MongoDB job options:

* [`SKIP_SNAPSHOTS`](#skip_snapshots-editable)
* [`SNAPSHOT_PARALLELIS`](#snapshot_parallelism)

General job options:

* [`COLUMN_TRANSFORMATIONS`](/content/reference-1/sql-commands/jobs/create-job/ingestion.md#column_transformations)&#x20;
* [`COMMENT`](/content/reference-1/sql-commands/jobs/create-job/ingestion.md#comment-editable)&#x20;
* [`COMPUTE_CLUSTER`](/content/reference-1/sql-commands/jobs/create-job/ingestion.md#compute_cluster-editable)&#x20;
* [`END_AT`](/content/reference-1/sql-commands/jobs/create-job/ingestion.md#end_at-editable)&#x20;
* [`EXCLUDE_COLUMNS`](/content/reference-1/sql-commands/jobs/create-job/ingestion.md#exclude_columns)

See also:

* [`WITH EXPECTATION`](broken://spaces/j7NDvdvbkHS8wtX8aREE/pages/Y2QSVaw0n1NMmbDpVePG)
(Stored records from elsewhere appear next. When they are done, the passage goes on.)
-- ==== Sys2Proof/Certificates/Slice0/Obligations.lean ====
section
/-! DEFINITION. The statements about HTCORE, in the order of spec/: encoding, stepping, faults and reset, the
fourteen commands, the frames, the hash, the table, the iterator, the invariant. Each holds for every
legal value of the parameters (00_scope R19), which State carries in `cfg`. -/

open Sys2Proof Sys2Proof.Machine

/-! ## Encoding (30_encoding) -/

/-- Words written out from R70 to R73, one for each command (the encodings of 95_test_vectors). -/
def Obligations.SpecWordsDecode : Prop :=
  decode 0x000000000000000000#72 = .ok .nop ∧
  decode 0x010000000000000000#72 = .ok .construct ∧
  decode 0x02000000000000000B#72 = .ok (.rdreg 0x0B#8) ∧
  decode 0x100000000000000000#72 = .ok .hinit ∧
  decode 0x110000000000000061#72 = .ok (.habsorb 0x61#8) ∧
  decode 0x120000000000000000#72 = .ok .hkey ∧
  decode 0x200000000000000000#72 = .ok .kclr ∧
  decode 0x210000000000000062#72 = .ok (.kpush 0x62#8) ∧
  decode 0x22000000000000FFFF#72 = .ok (.kread 0xFFFF#16) ∧
  decode 0x30FFFFFFFFFFFFFFFE#72 = .ok (.insert 0xFFFFFFFFFFFFFFFE#64) ∧
  decode 0x310000000000000000#72 = .ok .get ∧
  decode 0x320000000000000000#72 = .ok .remove ∧
  decode 0x400000000000000000#72 = .ok .itstart ∧
  decode 0x410000000000000000#72 = .ok .itnext

/-- Decoding the encoding of a command gives the command, at every value of its operand (R70 to R73). -/
def Obligations.EveryCommandRoundTrips : Prop :=
  ∀ i : Instr, decode (encode i) = .ok i

/-- A command is spelled by one word only: with R77 every bit of a word that decodes has its meaning. -/
def Obligations.EveryDecodedWordIsItsEncoding : Prop :=
  ∀ (w : CmdWord) (i : Instr), decode w = .ok i → encode i = w

/-- R73, whole: a word is the command of a row exactly when it matches under the row's mask; an unassigned
opcode is illegal; an assigned one that matches no row has a reserved bit set; the operand is the one
of R72. -/
def Obligations.DecodeFollowsMatchAndMask : Prop :=
  (∀ (w : CmdWord), ∀ row ∈ opcodeRows,
    (w &&& row.2.2.2 = row.2.2.1 ↔ ∃ i, decode w = .ok i ∧ i.mnemonic = row.2.1)) ∧
  (∀ w : CmdWord, assignedOp (CmdWord.op w) = false → decode w = .error .illegalOpcode) ∧
  (∀ w : CmdWord, assignedOp (CmdWord.op w) = true →
    (∀ row ∈ opcodeRows, w &&& row.2.2.2 ≠ row.2.2.1) → decode w = .error .reservedBits) ∧
  (∀ (w : CmdWord) (i : Instr), decode w = .ok i →
    i.opcode = CmdWord.op w ∧ i.argField = CmdWord.arg w)

/-! ## Stepping (00_scope R17, 60_exceptions R190, R199) -/

/-- A step with a command word that decodes runs that command, with the word taken from the inputs;
a word placed by `withFetchWord` is the one that runs. -/
def Obligations.StepExecutesTheDecodedCommand : Prop :=
  (∀ (s : State) (w : CmdWord) (rest : List HostInput) (i : Instr),
    s.inputs = .cmd w :: rest → decode w = .ok i → step s = exec i { s with inputs := rest }) ∧
  (∀ (s : State) (nbits w : Nat) (i : Instr), decodeTableWord nbits w = some i →
    step (s.withFetchWord nbits w) = exec i s)

/-- R76, R192: an unassigned opcode raises IllegalOpcode, whatever `arg`; R77, R193: an assigned one with a 1
in a must-be-zero bit raises ReservedBits. Nothing but the fault record changes. -/
def Obligations.RejectedWordRaisesItsCause : Prop :=
  ∀ (s : State) (w : CmdWord) (rest : List HostInput), s.inputs = .cmd w :: rest → s.fault = false →
    (assignedOp (CmdWord.op w) = false →
      step s = .next (State.raised { s with inputs := rest } (CmdWord.op w) 1#8)) ∧
    (assignedOp (CmdWord.op w) = true → CmdWord.reservedZero w = false →
      step s = .next (State.raised { s with inputs := rest } (CmdWord.op w) 2#8))

/-- R74, whole: one response for each command word, 66 bits, its kind in bits 65:64 and its data in bits
63:0; DONE and NONE carry 0. -/
def Obligations.EveryCommandGetsOneResponse : Prop :=
  (∀ (s : State) (w : CmdWord) (rest : List HostInput), s.inputs = .cmd w :: rest →
    ∃ (t : State) (r : Response), step s = .next t ∧ t.inputs = rest ∧
      t.rsps = s.rsps ++ [r.word] ∧ ((∃ v, r = .fault v) ↔ t.fault = true ∧ ∀ v, r ≠ .data v)) ∧
  (∀ r : Response, r.word.extractLsb' 64 2 =
      match r with | .done => 0#2 | .data _ => 1#2 | .absent => 2#2 | .fault _ => 3#2) ∧
  (∀ r : Response, r.word.extractLsb' 0 64 =
      match r with | .done => 0#64 | .data v => v | .absent => 0#64 | .fault v => v)

/-- Every step answers a next state: of command words that is R190, that nothing stops the machine is the
model's reading of it (entry 9), and the steps without input and on `rst` are the model's own (entries
7 and 8). With a command word (R190) it appends one response word, which is FAULT exactly when the
command is refused or raises, and then nothing but the fault record has changed. -/
def Obligations.EveryStepAnswers : Prop :=
  (∀ s : State, ∃ t, step s = .next t) ∧
  (∀ (s : State) (w : CmdWord) (rest : List HostInput), s.inputs = .cmd w :: rest →
    ∃ t : State, step s = .next t ∧
      ((∃ r, t.rsps = s.rsps ++ [r] ∧ (r = doneWord ∨ r = noneWord ∨ ∃ v, r = dataWord v) ∧
          t.fault = s.fault ∧ t.fcause = s.fcause ∧ t.fop = s.fop) ∨
        (∃ op code, t = State.raised { s with inputs := rest } op code)))

/-- R199, whole: in the fault state R202 and R203; otherwise the first failing check of the list decides the
cause, and when none fails the command executes and raises nothing. -/
def Obligations.ChecksGoInOrder : Prop :=
  ∀ (s : State) (w : CmdWord) (rest : List HostInput), s.inputs = .cmd w :: rest →
    (s.fault = true →
      if w.toNat / 2 ^ 64 = 0x02 ∧ w.toNat % 2 ^ 64 ≤ 0x0B then
        step s = .next (State.told { s with inputs := rest }
          (dataWord (BitVec.ofNat 64 (regNumber s (w.toNat % 2 ^ 64)))))
      else step s = .next (State.refused { s with inputs := rest })) ∧
    (s.fault = false →
      match firstFailing s w with
      | some code => step s = .next (State.raised { s with inputs := rest } (CmdWord.op w) code)
      | none => ∃ (i : Instr) (t : State), decode w = .ok i ∧ step s = .next t ∧
          exec i { s with inputs := rest } = .next t ∧ t.fault = false)

/-! ## The fault state and reset (60_exceptions R200 to R204, 70_reset R220) -/

/-- R202: in the fault state every word but a well-formed RDREG of an assigned register is answered FAULT
with the stored record, and no state changes. -/
def Obligations.FaultStateRefusesCommands : Prop :=
  ∀ (s : State) (w : CmdWord) (rest : List HostInput), s.inputs = .cmd w :: rest → s.fault = true →
    ¬ (CmdWord.op w = 0x02#8 ∧ (CmdWord.arg w).extractLsb' 8 56 = 0#56 ∧
        ((CmdWord.arg w).extractLsb' 0 8).toNat ≤ 0x0B) →
    step s = .next (State.told { s with inputs := rest } (faultWord s.fop s.fcause))

/-- R203: in the fault state a well-formed RDREG of an assigned register executes and answers DATA. -/
def Obligations.FaultStateStillReadsRegisters : Prop :=
  ∀ (s : State) (w : CmdWord) (rest : List HostInput), s.inputs = .cmd w :: rest → s.fault = true →
    CmdWord.op w = 0x02#8 → (CmdWord.arg w).extractLsb' 8 56 = 0#56 →
    ((CmdWord.arg w).extractLsb' 0 8).toNat ≤ 0x0B →
    step s = .next (State.told { s with inputs := rest }
      (dataWord (BitVec.ofNat 64 (regNumber s ((CmdWord.arg w).extractLsb' 0 8).toNat))))

/-- R204: no command clears `FAULT`, `FCAUSE` or `FOP` once a fault is recorded; an assertion of `rst` clears
all three and discards the table. -/
def Obligations.OnlyResetLeavesTheFaultState : Prop :=
  ∀ s t : State, s.fault = true → step s = .next t →
    ((∀ rest, s.inputs ≠ .rst :: rest) ∧ (∀ w rest, s.inputs ≠ .cmdThenRst w :: rest) →
      t.fault = true ∧ t.fcause = s.fcause ∧ t.fop = s.fop) ∧
    ((∃ rest, s.inputs = .rst :: rest) ∨ (∃ w rest, s.inputs = .cmdThenRst w :: rest) →
      t.fault = false ∧ t.fcause = 0#8 ∧ t.fop = 0#8 ∧ t.tvalid = false)

/-- R200, R201: a command that raises a cause changes `FAULT`, `FCAUSE` and `FOP` and nothing else, whatever
the command; its response carries the new record. -/
def Obligations.FaultChangesOnlyItsRecord : Prop :=
  ∀ (s t : State) (w : CmdWord) (rest : List HostInput), s.inputs = .cmd w :: rest →
    s.fault = false → step s = .next t → t.fault = true →
    ∃ cause : Cause, t = { s with
      inputs := rest, fault := true, fcause := cause.code, fop := CmdWord.op w,
      rsps := s.rsps ++ [faultWord (CmdWord.op w) cause.code] }

/-- R41: what reset leaves, for every value of the parameters, and what all twelve registers then read; of the
content R41 leaves unspecified nothing is said but that the key is empty and no table exists. -/
def Obligations.ResetStateHoldsTheStatedValues : Prop :=
  ∀ c : Config,
    let s := State.resetWith c
    s.h = c.basis ∧ s.klen = 0#16 ∧ s.key = [] ∧ s.bank = false ∧ s.cap = 0#32 ∧ s.size = 0#32 ∧
    s.icur = 0#32 ∧ s.tvalid = false ∧ s.itact = false ∧ s.fault = false ∧ s.fcause = 0#8 ∧
    s.fop = 0#8 ∧ regNumber s 0x00 = 0 ∧ regNumber s 0x01 = 0 ∧ regNumber s 0x02 = c.basis.toNat ∧
    regNumber s 0x03 = 0 ∧ regNumber s 0x04 = 0 ∧ regNumber s 0x05 = 0 ∧ regNumber s 0x06 = 0 ∧
    regNumber s 0x07 = 4 * 2 ^ 32 + 3 ∧
    regNumber s 0x08 = c.keyMax.toNat + 2 ^ 16 * c.idxBits.num + 2 ^ 24 * (if c.mulHH then 1 else 0) ∧
    regNumber s 0x09 = c.capMax.toNat ∧ regNumber s 0x0A = c.basis.toNat ∧
    regNumber s 0x0B = c.prime.toNat

/-- R220, R83: `rst`, between commands or with one in flight, gives every register its reset value from every
state and gives no response; the parameters stay. -/
def Obligations.RstResetsFromEveryState : Prop :=
  ∀ (s : State) (rest : List HostInput),
    s.inputs = .rst :: rest ∨ (∃ w, s.inputs = .cmdThenRst w :: rest) →
    ∃ t : State, step s = .next t ∧ t.inputs = rest ∧ t.rsps = s.rsps ∧ t.cfg = s.cfg ∧
      t.h = s.cfg.basis ∧ t.klen = 0#16 ∧ t.key = [] ∧ t.bank = false ∧ t.cap = 0#32 ∧
      t.size = 0#32 ∧ t.icur = 0#32 ∧ t.tvalid = false ∧ t.itact = false ∧ t.fault = false ∧
      t.fcause = 0#8 ∧ t.fop = 0#8

/-- R215: between commands the block is idle with all state retained (a step without input is the model's
own convention, entry 7). -/
def Obligations.IdleBlockKeepsItsState : Prop :=
  ∀ s : State, s.inputs = [] → step s = .next s

/-! ## The commands -/

/-- NOP (44_system R180). -/
def Obligations.NopOnlyResponds : Prop :=
  SpellsZ 0x00#8 .nop ∧ RefusedInFaultState .nop ∧
  ∀ s : State, s.fault = false → exec .nop s = .next (s.told doneWord)

/-- RDREG (44_system R181) of each of the twelve registers with its layout (10_state R35 to R38), in every
state, and of an unassigned number (60_exceptions R194). -/
def Obligations.RdregReadsItsRegister : Prop :=
  SpellsByte 0x02#8 .rdreg ∧
  ∀ (s : State) (r : Byte),
    (r.toNat ≤ 0x0B →
      exec (.rdreg r) s = .next (s.told (dataWord (BitVec.ofNat 64 (regNumber s r.toNat)))) ∧
        regNumber s r.toNat < 2 ^ 64) ∧
    (0x0B < r.toNat → s.fault = false → exec (.rdreg r) s = .next (s.raised 0x02#8 3#8)) ∧
    (0x0B < r.toNat → s.fault = true → exec (.rdreg r) s = .next s.refused)

/-- HINIT (40_hash R108). -/
def Obligations.HinitLoadsTheBasis : Prop :=
  SpellsZ 0x10#8 .hinit ∧ RefusedInFaultState .hinit ∧
  ∀ s : State, s.fault = false →
    exec .hinit s = .next (State.told { s with h := s.cfg.basis } doneWord)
#### `SKIP_SNAPSHOTS`— editable

Type: `Boolean`

Default: `false`

(Optional) By default, snapshots are enabled for new collections. This means that Upsolver will take a full snapshot of the collection and ingest it into the staging table before it continues to listen for change events. When `True`, Upsolver will not take an initial snapshot and only process change events starting from the time the ingestion job is created.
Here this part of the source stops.